In the light of this provision, we have carefully seen the material placed on record. It may be true that the presentation may carry the name of the appellant-company. That by itself would not amount to an advertisement as sought to be made out in the case on hand. Advertising a product involves an intention and also it involves several factors including the person to whom it is presented, how it is presented and when it is presented. For instance, if a company manufactures a particular consumable article, if it starts presenting the same with its emblem and name in a large gathering to a large people, then it may amount to an advertisement in a real sense. Presentation of an article with the name of the company to a dignitary or a VIP would not by itself amount to an advertisement as held by the authority. Unless sufficient accepted materials are forthcoming with regard to the details of advertising nature, a gift made to a dignitary or a VIP cannot be categorised as advertisement as sought to be held by the authority. Moreover, in the case on hand, the appellant is a large company spending lakhs of rupees for advertising expenses. The sum involved is hardly Rs. 1,60,000 and that amount is claimed to be an expense towards gift. Such gift expenses cannot be termed as advertising expenses by the authority in the given circumstances.
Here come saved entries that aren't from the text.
-- ==== Sys2Proof/Certificates/Slice0/Obligations.lean ====
section
/-! DEFINITION. The statements for the provers. -/

open Sys2Proof Sys2Proof.Machine

/-! ### The machine as a whole -/

/-- A step takes the command at the front of the queue and runs it with the queue's rest; with an empty queue the block idles
(the form of the model: log entry 2). -/
def Obligations.StepRunsTheFrontCommand : Prop :=
  (∀ (c : Instr) (rest : List Instr) (s : State), s.pending = c :: rest → step s = exec c { s with pending := rest }) ∧
  (∀ s : State, s.pending = [] → step s = .next s)

/-- Every command answers a next state in every state, and leaves the queue of waiting commands alone. -/
def Obligations.EveryCommandAnswersNext : Prop :=
  ∀ (c : Instr) (s : State), ∃ g : Gate, exec c s = .next (s.withGate g)

/-- R133 and the rules it names: POWER_ON samples GATE_ID, gives every block its reset values, and holds the five links DOWN. -/
def Obligations.PowerOnResetsEveryBlock : Prop :=
  ∀ (straps : Byte) (s : State), ∃ g : Gate, exec (.powerOn straps) s = .next (s.withGate g) ∧ g.IsReset straps .power ∧
    g.trunk.link =
      { state := .down, partnerInit := false, held := ⟨0, 0, 0⟩, granted := ⟨0, 0, 0⟩, freed := ⟨16, 32, 4⟩,
        creditOrder := [], resetOwed := false } ∧
    g.sent = s.gate.sent

/-- The state after reset has every block at its power-on values and meets every invariant stated below. Its GATE_ID, 0, is
the model's choice (log entry 1). -/
def Obligations.ResetStateIsSound : Prop :=
  State.reset.gate.IsReset 0 .power ∧ State.reset.gate.Sound ∧ State.reset.pending = []

/-- R133: a well-formed INIT with the reset flag on the trunk, in TRAINING or UP, resets every block with cause TRUNK, keeps
GATE_ID, drops every branch's physical link, sends the gate's INIT, and leaves the trunk UP with the partner's figures. -/
def Obligations.TrunkResetResetsEveryBlock : Prop :=
  ∀ (request answer control : Byte) (s : State), request ≠ 0 → answer ≠ 0 → control ≠ 0 → s.gate.trunk.link.state ≠ .down →
    ∃ g : Gate, exec (.initReceived .trunk [1, request, answer, control, 0, 0, 0]) s = .next (s.withGate g) ∧
      g.IsReset s.gate.gateId .trunk ∧
      g.trunk.link =
        { state := .up, partnerInit := true, held := ⟨request.toNat, answer.toNat, control.toNat⟩, granted := ⟨16, 32, 4⟩,
          freed := ⟨0, 0, 0⟩, creditOrder := [], resetOwed := false } ∧
      g.sent = s.gate.sent ++
        [⟨.branch 0, .linkDrop⟩, ⟨.branch 1, .linkDrop⟩, ⟨.branch 2, .linkDrop⟩, ⟨.branch 3, .linkDrop⟩,
         ⟨.trunk, .packet [0x01, 0, 16, 32, 4, 0, 0, 0]⟩]

/-! ### Invariants that every step keeps -/

/-- R102, R104: the log stays within 32 records with consecutive sequence numbers, repeats and losses in their ranges. -/
def Obligations.FaultLogStaysSound : Prop :=
  ∀ s s' : State, s.gate.log.Sound → step s = .next s' → s'.gate.log.Sound

/-- R128: on every link, for every class, granted, buffered and freed credits always make the capacity; and every link record
stays sound. -/
def Obligations.CreditsAreConserved : Prop :=
  ∀ s s' : State, s.gate.LinksSound → step s = .next s' → s'.gate.LinksSound

/-- R142, R147: every packet and every pending long command has its place in the control transmit queue, at most 8 commands
are pending, and the pending list holds exactly the pending long commands of the contexts. -/
def Obligations.CompletionRepliesKeepTheirPlaces : Prop :=
  ∀ s s' : State, s.gate.PlacesSound → step s = .next s' → s'.gate.PlacesSound

/-- R112, R148, R149: a notice is owed only while there is a manager, and a FAULTS notice counts at least one record. -/
def Obligations.NoticesStaySound : Prop :=
  ∀ s s' : State, s.gate.NoticesSound → step s = .next s' → s'.gate.NoticesSound

/-- R4, R5, R9, R24, R25, R29, R30: the cache holds at most 128 translations, distinct and of ACTIVE contexts; every map lies
in its bounds; every walk is of a live context, of a page of its map, at that page's entry; no two walks share a key. -/
def Obligations.TranslationTablesStaySound : Prop :=
  ∀ s s' : State, s.gate.TablesSound → step s = .next s' → s'.gate.TablesSound

/-- R121, R123, R33, R54, R58: no request egress queue exceeds 16 packets, and the trunk answer transmit queue does not exceed 32;
the heads that wait, for a slot, for a walk slot or on a walk, stand once each where they wait and nowhere else, and every
answer slot is held as its state says. So no slot-wait list exceeds 16 heads, the walk waiting list does not exceed 64, and no
answer egress queue exceeds 64 answers. -/
def Obligations.QueuesStayBounded : Prop :=
  (∀ s s' : State, s.gate.QueuesBounded → step s = .next s' → s'.gate.QueuesBounded) ∧
  (∀ s s' : State, s.gate.HeadsSound → s.gate.SlotsSound → step s = .next s' →
    s'.gate.HeadsSound ∧ s'.gate.SlotsSound) ∧
  ∀ g : Gate,
    (g.HeadsSound → (∀ b, (g.branch b).slotWait.length ≤ 16) ∧ g.walkWaiting.length ≤ 64 ∧ g.walkWaiting.Nodup) ∧
    (g.SlotsSound → ∀ b, (g.branch b).egressAnswers.length ≤ 64)

/-! ### Which commands may change what -/

/-- R75, R76, R71: a request entry becomes LIVE only at a departure grant, from FREE, under the current generation of its stream's
binding and the current epoch of its context, with the exponent in force, no orphan; every other change is LIVE to FREE or
LATE, LATE to FREE, or the orphan mark. -/
def Obligations.EntriesGoLiveOnlyAtAGrant : Prop :=
  ∀ (c : Instr) (s : State) (g : Gate), exec c s = .next (s.withGate g) → ∀ t : RequestTag,
    match g.entry t with
    | .free => True
    | .late k => s.gate.entry t = .late k ∨ ∃ e, s.gate.entry t = .live e
    | .live e =>
      (∃ e', s.gate.entry t = .live e' ∧ (e = e' ∨ e = { e' with orphan := true })) ∨
      (c = .departureGrant ∧ s.gate.entry t = .free ∧ e.orphan = false ∧ e.timer = s.gate.exponent ∧
        e.generation = (s.gate.stream e.stream).generation ∧
        ∀ (x : ContextNo) (epoch : Word16), e.binding = .mapped x epoch → epoch = (s.gate.context x).epoch)

/-- R144, R133: only CLAIM, RELEASE and the whole-gate resets change the manager. -/
def Obligations.ManagerChangesOnlyByClaimReleaseReset : Prop :=
  ∀ (c : Instr) (s : State) (g : Gate), c.wellFormed = true → exec c s = .next (s.withGate g) →
    g.management.manager = s.gate.management.manager ∨ c = .claim ∨ c = .release ∨ (∃ straps, c = .powerOn straps) ∨
    (∃ body, c = .initReceived .trunk body)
As a matter of fact, at the time of arguments, Sri Dastur, learned counsel places before us the details of complimentary articles. A reading of the details would show that leather articles, nylon bags, umbrellas, glass jugs, etc., were provided as gift articles to the dignitaries. A mere name in the articles does not by itself convert the said gift articles as having any advertisement value in terms of the law governing tax in such matters.

On the facts of this case and in the given circumstances, we are of the view that the authorities are not correct in disallowing this claim. In these circumstances we deem it proper to answer this question in favour of the assessee. No costs.